Back to List Archive

Re: Spider.pl problem(s) on Linux (and other UNIXen?)

From: Bill Moseley <moseley(at)not-real.hank.org>
Date: Fri May 23 2003 - 19:57:10 GMT
On Fri, May 23, 2003 at 10:50:00AM -0700, Greg Fenton wrote:
> SWISH-E 2.2.3 on RedHat 7.3
> 
> A co-worker of mine was trying to crawl a website very, very slowly (to
> limit impact on a production website).
> 
> He set in his spider.conf:
> 
>     base_url => "http://production_webserver",
>     delay_min => 0.5,
> 
> and has standard test_url and test_response subroutines.
> 
> The config works just fine on his W2K workstation, but we wanted to run
> it on a real system so we put it on one of our Linux servers.  The
> crawl failed with a Perl error:
> 
>   is_success not defined on line 477 of spider.pl
> 
> Digging through it, I came to the conclusion that this is a problem
> with the alarm() code [which does not fire on Win32 platforms].  The
> hard-coded defaults for two different params is 30 seconds (which is
> what our delay_min is set to).
> 
> By adding the following to our server configuration, we were able to
> successfully crawl:
> 
>     max_wait_time => 60,
> 
> There are two issues here then:
> 
> 1. Documentation for delay_min should reference max_wait_time

Yes, it should.


> 2. In the event that an alarm does go off, the code currently
>    crashes.  It would be nice if there was at least a message
>    indicating the source of the error and possibly a
>    suggestion of how to resolve it.  It would also be nice
>    to configure how to handle such alarms (ON_ALARM_EXIT,
>    ON_ALARM_RETRY, ON_ALART_SKIP_URL), etc...

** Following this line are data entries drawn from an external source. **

theorem State.mrecvWake_follows {p s0} {a0} {a1} (hp : Foot.le State.mrecvWake_foot p) (h0 : Follows p s0 a0) :
    Follows p s0 (State.mrecvWake (a0) (a1)) := by
  unfold State.mrecvWake
  split
  · refine Follows.ite ?_ ?_
    · with_reducible assumption
    · refine State.engRetire_follows (hp.sub rfl) ?_
      refine State.updEng_follows (hp.sub rfl) ?_
      with_reducible assumption
  · with_reducible assumption

def State.mboxDeliver_foot : Foot := ⟨0x402000c, 0xe808800000000000000000000000000000000000000000000000000000000000000000000000000000000000000000000000000000000000001000000000000000000⟩

theorem State.mboxDeliver_follows {p s0} {a0} {a1} {a2} (hp : Foot.le State.mboxDeliver_foot p) (h0 : Follows p s0 a0) :
    Follows p s0 (State.mboxDeliver (a0) (a1) (a2)) := by
  unfold State.mboxDeliver
  refine State.mrecvWake_follows (hp.sub rfl) ?_
  refine State.fire_follows (hp.sub rfl) ?_
  refine State.updEng_follows (hp.sub rfl) ?_
  with_reducible assumption

def State.msendWake_foot : Foot := ⟨0x402000c, 0xe808800000000000000000000000000000000000000000000000000000000000000000000000000000000000000000000000000000000000001000000000000000000⟩

theorem State.msendWake_follows {p s0} {a0} {a1} (hp : Foot.le State.msendWake_foot p) (h0 : Follows p s0 a0) :
    Follows p s0 (State.msendWake (a0) (a1)) := by
  unfold State.msendWake
  split
  · extract_lets y4
    clear_value y4
    refine Follows.ite ?_ ?_
    · with_reducible assumption
    · refine State.engRetire_follows (hp.sub rfl) ?_
      refine State.mboxDeliver_follows (hp.sub rfl) ?_
      with_reducible assumption
  · with_reducible assumption

def State.berthFree_foot : Foot := ⟨0x402000c, 0xe808800000000000000000000000000000000000000000000000000000000000000000000000000000000000000000000000000000000000001000000000000000000⟩

theorem State.berthFree_follows {p s0} {a0} {a1} (hp : Foot.le State.berthFree_foot p) (h0 : Follows p s0 a0) :
    Follows p s0 (State.berthFree (a0) (a1)) := by
  unfold State.berthFree
  split
  · refine State.msendWake_follows (hp.sub rfl) ?_
    with_reducible assumption
  · with_reducible assumption

/-! ### Machine/Timetable.lean -/

def State.settleCxi_foot : Foot := ⟨0x435a884, 0x4000000000e80880000000000000000000000000000100004000000000000000000000000000000000000000000001a000000000000000000000000000001000000200000000000⟩

theorem State.settleCxi_follows {p s0} {a0} (hp : Foot.le State.settleCxi_foot p) (h0 : Follows p s0 a0) :
    Follows p s0 (State.settleCxi (a0)) := by
  unfold State.settleCxi
  refine Follows.ite ?_ ?_
  · with_reducible assumption
  · extract_lets y0 y1 y2 y3 y4
    clear_value y0
    have k5 : Follows p s0 y1 := by
      subst y1
      refine Follows.update hp ?_ rfl rfl
      with_reducible assumption
    clear_value y1
    have k6 : Follows p s0 y2 := by
      subst y2
      refine Follows.foldl ?_ ?_
      · intro x7 x8 x9
        refine State.underrun_follows (hp.sub rfl) ?_
        refine State.bump_follows 45 hp ?_
        with_reducible assumption
      · with_reducible assumption
    clear_value y2
    clear_value y3
    clear_value y4
    refine Follows.ite ?_ ?_
    · refine State.wkResume_follows (hp.sub rfl) ?_
      refine State.refreshCx_follows (hp.sub rfl) ?_
      refine Follows.update hp ?_ rfl rfl
      with_reducible assumption
    · with_reducible assumption

def State.cxiRise_foot : Foot := ⟨0x435a884, 0x4000000000e80880000000000000000000000000000100004000000000000000000000000000000000000000000001a000000000000000000000000000001000000200000000000⟩

theorem State.cxiRise_follows {p s0} {a0} {a1} (hp : Foot.le State.cxiRise_foot p) (h0 : Follows p s0 a0) :
    Follows p s0 (State.cxiRise (a0) (a1)) := by
  unfold State.cxiRise
  refine State.settleCxi_follows (hp.sub rfl) ?_
  refine Follows.update hp ?_ rfl rfl
  with_reducible assumption

def State.cxiFall_foot : Foot := ⟨0x80, 0x0⟩

theorem State.cxiFall_follows {p s0} {a0} (hp : Foot.le State.cxiFall_foot p) (h0 : Follows p s0 a0) :
    Follows p s0 (State.cxiFall (a0)) := by
  unfold State.cxiFall
  refine Follows.update hp ?_ rfl rfl
  with_reducible assumption

def State.coexRequest_foot : Foot := ⟨0x1090, 0x0⟩

theorem State.coexRequest_follows {p s0} {a0} {a1} (hp : Foot.le State.coexRequest_foot p) (h0 : Follows p s0 a0) :
    Follows p s0 (State.coexRequest (a0) (a1)) := by
  unfold State.coexRequest
  extract_lets y0
  clear_value y0
  split
  · with_reducible assumption
  · refine State.refreshCx_follows (hp.sub rfl) ?_
    refine State.updCrossing_follows (hp.sub rfl) ?_
    refine State.reach_follows (hp.sub rfl) ?_
    with_reducible assumption

def State.walkPast_foot : Foot := ⟨0x1000, 0x0⟩

theorem State.walkPast_follows {p s0} {a0} {a1} (hp : Foot.le State.walkPast_foot p) (h0 : Follows p s0 a0) :
    Follows p s0 (State.walkPast (a0) (a1)) := by
  unfold State.walkPast
  refine Follows.update hp ?_ rfl rfl
  with_reducible assumption

def State.skipDesc_foot : Foot := ⟨0x4041b24, 0xe8088000000000000000000000000000010000000000000001801a30fc600001000000000000000d00000000000000000000000000000000001000000000004000000⟩

theorem State.skipDesc_follows {p s0} {a0} {a1} {a2} {a3} {a4} (hp : Foot.le State.skipDesc_foot p) (h0 : Follows p s0 a0) :
    Follows p s0 (State.skipDesc (a0) (a1) (a2) (a3) (a4)) := by
  unfold State.skipDesc
  extract_lets y0 y1
  have k2 : Follows p s0 y0 := by
    subst y0
    refine State.skipRecord_follows (hp.sub rfl) ?_
    with_reducible assumption
  clear_value y0
  have k3 : Follows p s0 y1 := by
    subst y1
    refine Follows.ite ?_ ?_
    · refine State.notePair_follows (hp.sub rfl) ?_
      with_reducible assumption
    · with_reducible assumption
  clear_value y1
  refine State.returnTiles_follows (hp.sub rfl) ?_
  refine State.unvoteFor_follows (hp.sub rfl) ?_
  with_reducible assumption

def State.pilotMessage_foot : Foot := ⟨0x402000c, 0xe808800000000000000000000000000000000000000000000000000000000000000000000000000000000000000000000000000000000000001000000000000000000⟩

theorem State.pilotMessage_follows {p s0} {a0} {a1} {a2} {a3} (hp : Foot.le State.pilotMessage_foot p) (h0 : Follows p s0 a0) :
    Follows p s0 (State.pilotMessage (a0) (a1) (a2) (a3)) := by
  unfold State.pilotMessage
  refine Follows.ite ?_ ?_
  · refine State.updEng_follows (hp.sub rfl) ?_
    with_reducible assumption
  · refine State.mboxDeliver_follows (hp.sub rfl) ?_
    with_reducible assumption

def State.fetchDesc_foot : Foot := ⟨0x4061b2c, 0xe8088000000000000000000000000000010000000000000001801a30fc600001000000000000000d00000000000000000000000000000000001000000000004000000⟩

theorem State.fetchDesc_follows {p s0} {a0} {a1} {a2} {a3} (hp : Foot.le State.fetchDesc_foot p) (h0 : Follows p s0 a0) :
    Follows p s0 (State.fetchDesc (a0) (a1) (a2) (a3)) := by
  unfold State.fetchDesc
  extract_lets y0 y1 y2 y3 y4 y5
  clear_value y0
  clear_value y1
  clear_value y2
  clear_value y3
  have k6 : Follows p s0 y4 := by
    subst y4
    refine State.refreshVotes_follows (hp.sub rfl) ?_
    refine Follows.update hp ?_ rfl rfl
    with_reducible assumption
  clear_value y4
  have k7 : Follows p s0 y5 := by
    subst y5
    refine Follows.ite ?_ ?_
    · refine State.notePair_follows (hp.sub rfl) ?_
      with_reducible assumption
    · with_reducible assumption
  clear_value y5
  refine Follows.ite ?_ ?_
  · refine State.skipDesc_follows (hp.sub rfl) ?_
    with_reducible assumption
  · refine State.pilotMessage_follows (hp.sub rfl) ?_
    with_reducible assumption

def State.fetchHeld_foot : Foot := ⟨0x4061b3c, 0xe8088000000000000000000000000000010000000000000001801a30fc600001000000000000000d00000000000000000000000000000000001000000000004000000⟩

theorem State.fetchHeld_follows {p s0} {a0} {a1} (hp : Foot.le State.fetchHeld_foot p) (h0 : Follows p s0 a0) :
    Follows p s0 (State.fetchHeld (a0) (a1)) := by
  unfold State.fetchHeld
  extract_lets y0 y1 y2
  have k3 : Follows p s0 y0 := by
    subst y0
    refine State.reach_follows (hp.sub rfl) ?_
    with_reducible assumption
  clear_value y0
  clear_value y1
  have k4 : Follows p s0 y2 := by
    subst y2
    refine Follows.update hp ?_ rfl rfl
    with_reducible assumption
  clear_value y2
  refine Follows.ite ?_ ?_
  · refine State.unvoteFor_follows (hp.sub rfl) ?_
    with_reducible assumption
  · refine Follows.ite ?_ ?_
    · refine State.fetchDesc_follows (hp.sub rfl) ?_
      with_reducible assumption
    · refine State.skipDesc_follows (hp.sub rfl) ?_
      with_reducible assumption

def State.fetchItem_foot : Foot := ⟨0x4061b3c, 0xe8088020000000000000000000000000010000000000000001801a30fc600001000000000000000d00000000000000000000000000000000001000000000004000000⟩

theorem State.fetchItem_follows {p s0} {a0} {a1} (hp : Foot.le State.fetchItem_foot p) (h0 : Follows p s0 a0) :
    Follows p s0 (State.fetchItem (a0) (a1)) := by
  unfold State.fetchItem
  split
  · refine State.fetchDesc_follows (hp.sub rfl) ?_
    refine State.walkPast_follows (hp.sub rfl) ?_
    refine State.reach_follows (hp.sub rfl) ?_
    with_reducible assumption
  · refine State.skipDesc_follows (hp.sub rfl) ?_
    refine State.walkPast_follows (hp.sub rfl) ?_
    with_reducible assumption
  · refine State.skipRing_follows (hp.sub rfl) ?_
    refine State.walkPast_follows (hp.sub rfl) ?_
    refine State.hitPoison_follows (hp.sub rfl) ?_
    with_reducible assumption

def State.fetchNext_foot : Foot := ⟨0x4061b3c, 0xe8088020000000000000000000000000010000000000000001801a30fc600001000000000000000d00000000000000000000000000000000001000000000004000000⟩

theorem State.fetchNext_follows {p s0} {a0} (hp : Foot.le State.fetchNext_foot p) (h0 : Follows p s0 a0) :
    Follows p s0 (State.fetchNext (a0)) := by
  unfold State.fetchNext
  refine Follows.ite ?_ ?_
  · with_reducible assumption
  · split
    · rename_i z0 z1 z2 z3
      have k4 : Follows p s0 z1 := by
        refine Follows.fst_eq ?_ z3
        refine State.walkNext_follows (hp.sub rfl) ?_
        with_reducible assumption
      extract_lets y5
      have k6 : Follows p s0 y5 := by
        subst y5
        split
        · with_reducible assumption
        · refine State.fetchHeld_follows (hp.sub rfl) ?_
          with_reducible assumption
        · refine State.fetchItem_follows (hp.sub rfl) ?_
          with_reducible assumption
        · extract_lets y23
          clear_value y23
          refine Follows.ite ?_ ?_
          · refine State.fetchItem_follows (hp.sub rfl) ?_
            with_reducible assumption
          · refine State.fetchHeld_follows (hp.sub rfl) ?_
            with_reducible assumption
      clear_value y5
      refine State.pruneVotes_follows (hp.sub rfl) ?_
      with_reducible assumption

def State.voteScan_foot : Foot := ⟨0x1030, 0x4000000⟩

Thanks for finding this Greg.  I need to look into this more, because I'm not sure if this    
is a problem with LWP::RobotUA or not.  

Under a normal LWP request if you die() inside the request LWP it will still return a 
request object.  From the LWP::UserAgent docs:

       The request can be aborted by calling die() in the callback routine.
       The die message will be available as the "X-Died" special response
       header field.

And indeed it works:

   -- Starting to spider: http://bumby/apache/swish.cgi --
>> -Failed 0 Cnt: 1 http://bumby/apache/swish.cgi 500 timed out

What's happening is the Alarm is firing while LWP::RobotUA is sleeping, and it's not 
returning a response object.

One fix might be to make sure that max_wait_time > delay_min.  Another fix might be to not 
set an alarm for the max_wait_time and instead use the $ua->timeout option.  The problem 
I've had with $ua->timeout is on some platforms things like DNS lookups can block forever 
and the $ua->timeout doesn't trigger.  I do use $ua->timeout on Windows because no alarm on 
Windows.

Also, good question on what to do on alarm timeouts.  I've always considered them as just 
errors returned from the server.  Of course, that's not always true.

I'll update docs and add code to catch this case.

BTW -- this problem you found may not be an issue anymore because in the current spider.pl 
code I do not use the $ua->delay() in the robot, and instead handle the delay inside 
spider.pl.  The reason for this change is that the spider only delays on Connection: close, 
but does not delay on Connection: keep-alive responses.


-- 
Bill Moseley
moseley@hank.org
Received on Fri May 23 19:57:17 2003